## What is expected:
Using the entries that follow, establish how many lines contain the word "structure" and give only that figure.

## Material for the task:
- - - - - - -
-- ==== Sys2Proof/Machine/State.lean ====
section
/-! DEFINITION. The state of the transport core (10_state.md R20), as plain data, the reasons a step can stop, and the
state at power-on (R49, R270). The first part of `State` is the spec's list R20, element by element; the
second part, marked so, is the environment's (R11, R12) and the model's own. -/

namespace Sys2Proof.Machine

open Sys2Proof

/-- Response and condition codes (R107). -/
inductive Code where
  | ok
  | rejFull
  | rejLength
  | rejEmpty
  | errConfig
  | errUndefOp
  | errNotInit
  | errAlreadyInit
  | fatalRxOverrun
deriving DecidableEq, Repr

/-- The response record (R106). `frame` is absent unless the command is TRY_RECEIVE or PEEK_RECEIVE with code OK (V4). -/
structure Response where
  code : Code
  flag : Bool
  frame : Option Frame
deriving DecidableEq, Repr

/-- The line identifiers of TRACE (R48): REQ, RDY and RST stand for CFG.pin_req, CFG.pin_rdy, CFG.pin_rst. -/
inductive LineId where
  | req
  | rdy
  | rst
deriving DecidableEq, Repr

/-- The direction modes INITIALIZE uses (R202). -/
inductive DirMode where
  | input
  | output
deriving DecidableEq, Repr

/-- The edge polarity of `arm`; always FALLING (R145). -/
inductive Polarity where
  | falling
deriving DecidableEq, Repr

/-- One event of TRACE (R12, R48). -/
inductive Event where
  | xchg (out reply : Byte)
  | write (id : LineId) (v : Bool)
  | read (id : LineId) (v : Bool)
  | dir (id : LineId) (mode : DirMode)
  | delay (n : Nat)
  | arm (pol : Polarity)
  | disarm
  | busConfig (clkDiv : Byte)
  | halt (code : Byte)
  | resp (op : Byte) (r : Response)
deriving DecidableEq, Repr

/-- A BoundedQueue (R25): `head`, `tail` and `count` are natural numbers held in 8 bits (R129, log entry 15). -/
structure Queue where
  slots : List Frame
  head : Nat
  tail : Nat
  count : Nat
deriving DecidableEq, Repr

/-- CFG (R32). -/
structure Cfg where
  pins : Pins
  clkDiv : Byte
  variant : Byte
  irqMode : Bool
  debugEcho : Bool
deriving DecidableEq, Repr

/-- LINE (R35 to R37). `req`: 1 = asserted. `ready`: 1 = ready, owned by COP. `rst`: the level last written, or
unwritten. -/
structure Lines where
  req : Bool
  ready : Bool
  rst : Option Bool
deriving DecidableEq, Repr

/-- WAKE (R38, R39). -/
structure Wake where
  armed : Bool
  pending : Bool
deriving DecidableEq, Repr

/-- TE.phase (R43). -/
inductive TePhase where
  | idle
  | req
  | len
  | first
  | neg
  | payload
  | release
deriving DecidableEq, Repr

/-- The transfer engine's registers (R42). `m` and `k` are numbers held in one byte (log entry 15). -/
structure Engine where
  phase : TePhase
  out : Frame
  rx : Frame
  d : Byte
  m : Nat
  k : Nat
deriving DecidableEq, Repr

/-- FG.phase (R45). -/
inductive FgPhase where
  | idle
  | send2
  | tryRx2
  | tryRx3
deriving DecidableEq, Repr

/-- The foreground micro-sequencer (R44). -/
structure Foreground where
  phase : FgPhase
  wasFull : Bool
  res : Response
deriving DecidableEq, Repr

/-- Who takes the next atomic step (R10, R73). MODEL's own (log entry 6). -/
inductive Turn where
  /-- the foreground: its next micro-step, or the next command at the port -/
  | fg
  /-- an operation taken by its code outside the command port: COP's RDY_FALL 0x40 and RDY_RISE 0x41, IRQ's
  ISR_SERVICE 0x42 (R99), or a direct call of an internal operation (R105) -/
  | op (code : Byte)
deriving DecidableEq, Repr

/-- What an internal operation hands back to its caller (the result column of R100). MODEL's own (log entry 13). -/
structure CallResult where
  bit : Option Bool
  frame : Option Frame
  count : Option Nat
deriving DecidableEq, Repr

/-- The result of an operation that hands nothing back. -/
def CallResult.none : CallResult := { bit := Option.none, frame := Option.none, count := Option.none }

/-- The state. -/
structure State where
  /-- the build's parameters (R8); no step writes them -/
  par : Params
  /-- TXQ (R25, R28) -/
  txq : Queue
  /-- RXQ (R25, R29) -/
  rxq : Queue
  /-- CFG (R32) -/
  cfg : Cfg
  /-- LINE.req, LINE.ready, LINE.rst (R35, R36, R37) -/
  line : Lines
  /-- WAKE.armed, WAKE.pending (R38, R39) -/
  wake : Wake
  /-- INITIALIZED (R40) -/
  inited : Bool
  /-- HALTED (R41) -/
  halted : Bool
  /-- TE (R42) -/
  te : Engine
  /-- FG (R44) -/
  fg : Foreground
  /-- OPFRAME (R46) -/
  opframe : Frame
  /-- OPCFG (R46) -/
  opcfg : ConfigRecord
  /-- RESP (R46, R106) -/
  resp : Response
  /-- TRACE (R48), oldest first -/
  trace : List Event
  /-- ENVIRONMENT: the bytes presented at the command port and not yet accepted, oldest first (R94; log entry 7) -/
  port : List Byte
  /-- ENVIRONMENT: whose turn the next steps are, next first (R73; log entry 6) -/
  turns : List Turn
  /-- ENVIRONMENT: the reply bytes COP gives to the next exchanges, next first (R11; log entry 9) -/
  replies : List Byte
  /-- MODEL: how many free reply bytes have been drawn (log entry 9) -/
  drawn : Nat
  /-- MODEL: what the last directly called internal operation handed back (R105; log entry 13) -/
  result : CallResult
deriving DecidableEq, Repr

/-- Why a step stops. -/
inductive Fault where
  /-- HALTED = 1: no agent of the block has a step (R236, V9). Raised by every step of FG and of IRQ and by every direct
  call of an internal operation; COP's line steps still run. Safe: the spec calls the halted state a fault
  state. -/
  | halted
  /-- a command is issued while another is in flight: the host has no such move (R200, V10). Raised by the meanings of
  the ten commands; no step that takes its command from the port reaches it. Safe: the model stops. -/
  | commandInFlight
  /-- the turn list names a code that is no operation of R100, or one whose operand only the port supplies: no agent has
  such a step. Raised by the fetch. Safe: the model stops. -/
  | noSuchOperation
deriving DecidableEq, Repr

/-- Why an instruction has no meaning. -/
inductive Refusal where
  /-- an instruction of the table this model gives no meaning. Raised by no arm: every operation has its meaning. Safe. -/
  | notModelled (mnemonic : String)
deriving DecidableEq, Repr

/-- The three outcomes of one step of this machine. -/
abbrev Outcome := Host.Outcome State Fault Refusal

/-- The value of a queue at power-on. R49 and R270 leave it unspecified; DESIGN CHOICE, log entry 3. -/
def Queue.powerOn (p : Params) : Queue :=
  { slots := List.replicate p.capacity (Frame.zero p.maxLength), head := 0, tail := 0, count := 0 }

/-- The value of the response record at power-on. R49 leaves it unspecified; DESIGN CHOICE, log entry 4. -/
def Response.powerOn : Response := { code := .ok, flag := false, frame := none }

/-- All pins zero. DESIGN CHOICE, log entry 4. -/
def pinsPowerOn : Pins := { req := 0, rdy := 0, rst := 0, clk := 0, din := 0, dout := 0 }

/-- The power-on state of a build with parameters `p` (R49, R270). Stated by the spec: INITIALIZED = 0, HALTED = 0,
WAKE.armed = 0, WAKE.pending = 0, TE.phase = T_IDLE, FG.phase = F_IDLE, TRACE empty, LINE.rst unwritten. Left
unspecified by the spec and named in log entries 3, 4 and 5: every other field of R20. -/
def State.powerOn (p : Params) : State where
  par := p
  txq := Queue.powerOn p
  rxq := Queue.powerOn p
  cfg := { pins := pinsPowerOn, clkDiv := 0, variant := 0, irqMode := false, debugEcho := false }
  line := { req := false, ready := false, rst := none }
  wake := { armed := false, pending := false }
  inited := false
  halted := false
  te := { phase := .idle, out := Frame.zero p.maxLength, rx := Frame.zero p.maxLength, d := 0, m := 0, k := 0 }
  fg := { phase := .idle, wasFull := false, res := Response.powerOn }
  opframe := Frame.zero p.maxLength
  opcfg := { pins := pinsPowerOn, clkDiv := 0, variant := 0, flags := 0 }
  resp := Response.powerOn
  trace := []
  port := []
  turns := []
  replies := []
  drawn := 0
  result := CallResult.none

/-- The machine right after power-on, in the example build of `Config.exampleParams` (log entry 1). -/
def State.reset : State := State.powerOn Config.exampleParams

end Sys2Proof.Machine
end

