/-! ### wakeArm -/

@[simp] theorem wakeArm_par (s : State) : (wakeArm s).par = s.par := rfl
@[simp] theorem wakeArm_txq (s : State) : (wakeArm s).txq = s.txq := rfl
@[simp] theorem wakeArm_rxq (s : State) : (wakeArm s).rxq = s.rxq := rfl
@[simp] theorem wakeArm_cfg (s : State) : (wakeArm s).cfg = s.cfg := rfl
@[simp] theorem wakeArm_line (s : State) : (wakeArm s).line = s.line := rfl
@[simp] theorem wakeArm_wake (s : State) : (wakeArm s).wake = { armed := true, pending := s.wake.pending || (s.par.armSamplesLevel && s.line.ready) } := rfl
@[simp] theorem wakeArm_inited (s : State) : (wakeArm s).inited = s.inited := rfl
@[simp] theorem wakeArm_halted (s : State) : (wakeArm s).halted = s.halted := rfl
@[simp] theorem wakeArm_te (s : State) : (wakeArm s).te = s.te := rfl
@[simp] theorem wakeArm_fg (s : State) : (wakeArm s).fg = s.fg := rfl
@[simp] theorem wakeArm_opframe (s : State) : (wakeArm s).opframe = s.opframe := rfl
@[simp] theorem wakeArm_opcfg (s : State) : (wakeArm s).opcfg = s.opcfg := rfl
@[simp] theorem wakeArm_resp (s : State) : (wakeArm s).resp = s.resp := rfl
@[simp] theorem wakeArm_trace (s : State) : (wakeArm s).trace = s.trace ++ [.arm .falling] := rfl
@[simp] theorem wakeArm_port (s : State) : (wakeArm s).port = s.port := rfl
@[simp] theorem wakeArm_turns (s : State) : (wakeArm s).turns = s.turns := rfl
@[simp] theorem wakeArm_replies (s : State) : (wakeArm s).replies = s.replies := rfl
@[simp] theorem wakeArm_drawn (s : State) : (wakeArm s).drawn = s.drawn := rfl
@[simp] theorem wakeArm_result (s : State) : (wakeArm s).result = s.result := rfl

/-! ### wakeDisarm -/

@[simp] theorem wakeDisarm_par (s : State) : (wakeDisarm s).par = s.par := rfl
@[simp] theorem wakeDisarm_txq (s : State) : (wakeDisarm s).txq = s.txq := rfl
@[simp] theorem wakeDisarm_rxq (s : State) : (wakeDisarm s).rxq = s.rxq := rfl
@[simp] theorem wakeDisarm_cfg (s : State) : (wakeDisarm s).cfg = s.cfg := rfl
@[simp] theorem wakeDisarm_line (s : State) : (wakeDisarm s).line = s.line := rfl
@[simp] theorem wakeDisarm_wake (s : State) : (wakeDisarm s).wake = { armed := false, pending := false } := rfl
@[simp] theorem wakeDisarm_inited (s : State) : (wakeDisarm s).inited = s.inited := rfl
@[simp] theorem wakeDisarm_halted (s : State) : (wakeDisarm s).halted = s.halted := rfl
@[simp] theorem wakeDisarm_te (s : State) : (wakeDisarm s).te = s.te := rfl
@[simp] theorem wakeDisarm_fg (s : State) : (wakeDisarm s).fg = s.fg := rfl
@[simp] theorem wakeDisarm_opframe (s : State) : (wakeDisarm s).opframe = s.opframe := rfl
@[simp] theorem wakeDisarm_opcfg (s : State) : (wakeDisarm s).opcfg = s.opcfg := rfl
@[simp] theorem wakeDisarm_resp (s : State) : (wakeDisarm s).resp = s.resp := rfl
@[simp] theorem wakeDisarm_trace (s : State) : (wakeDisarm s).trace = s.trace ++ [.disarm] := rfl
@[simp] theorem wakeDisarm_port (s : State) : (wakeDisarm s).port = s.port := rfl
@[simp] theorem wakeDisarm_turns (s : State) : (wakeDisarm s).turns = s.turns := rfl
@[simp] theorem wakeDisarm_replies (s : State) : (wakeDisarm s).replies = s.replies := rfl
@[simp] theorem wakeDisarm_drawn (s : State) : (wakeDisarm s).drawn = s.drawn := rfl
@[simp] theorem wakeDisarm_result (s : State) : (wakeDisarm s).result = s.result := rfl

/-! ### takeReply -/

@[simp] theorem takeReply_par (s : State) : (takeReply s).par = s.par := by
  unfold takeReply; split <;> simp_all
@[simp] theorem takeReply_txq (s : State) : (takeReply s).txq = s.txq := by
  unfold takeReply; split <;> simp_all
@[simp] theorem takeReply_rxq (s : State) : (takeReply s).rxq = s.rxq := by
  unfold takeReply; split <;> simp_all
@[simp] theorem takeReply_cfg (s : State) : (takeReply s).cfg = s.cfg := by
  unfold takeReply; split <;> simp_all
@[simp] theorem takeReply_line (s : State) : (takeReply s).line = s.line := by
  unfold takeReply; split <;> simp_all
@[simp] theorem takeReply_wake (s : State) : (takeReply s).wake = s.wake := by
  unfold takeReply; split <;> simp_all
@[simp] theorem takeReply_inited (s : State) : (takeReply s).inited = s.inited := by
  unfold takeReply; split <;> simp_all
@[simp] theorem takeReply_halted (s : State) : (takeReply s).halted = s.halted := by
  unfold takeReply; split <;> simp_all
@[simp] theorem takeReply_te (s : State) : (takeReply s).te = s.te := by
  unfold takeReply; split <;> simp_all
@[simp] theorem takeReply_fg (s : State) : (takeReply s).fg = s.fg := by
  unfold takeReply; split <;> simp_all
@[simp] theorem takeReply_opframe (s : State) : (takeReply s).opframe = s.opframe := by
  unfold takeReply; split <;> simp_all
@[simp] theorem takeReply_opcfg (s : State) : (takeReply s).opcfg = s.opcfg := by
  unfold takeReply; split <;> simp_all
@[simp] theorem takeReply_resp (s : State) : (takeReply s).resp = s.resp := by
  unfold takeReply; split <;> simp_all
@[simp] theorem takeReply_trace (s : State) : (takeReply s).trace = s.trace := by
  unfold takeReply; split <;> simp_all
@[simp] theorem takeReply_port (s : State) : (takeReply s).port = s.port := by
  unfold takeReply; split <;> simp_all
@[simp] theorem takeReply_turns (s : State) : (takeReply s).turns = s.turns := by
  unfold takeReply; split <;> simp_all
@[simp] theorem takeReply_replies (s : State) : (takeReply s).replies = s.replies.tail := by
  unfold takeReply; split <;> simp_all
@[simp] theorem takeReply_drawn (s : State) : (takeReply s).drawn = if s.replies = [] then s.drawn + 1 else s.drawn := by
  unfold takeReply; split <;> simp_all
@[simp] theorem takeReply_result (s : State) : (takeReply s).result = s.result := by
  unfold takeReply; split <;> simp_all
- - - - - - -
## Answer for this exercise:
9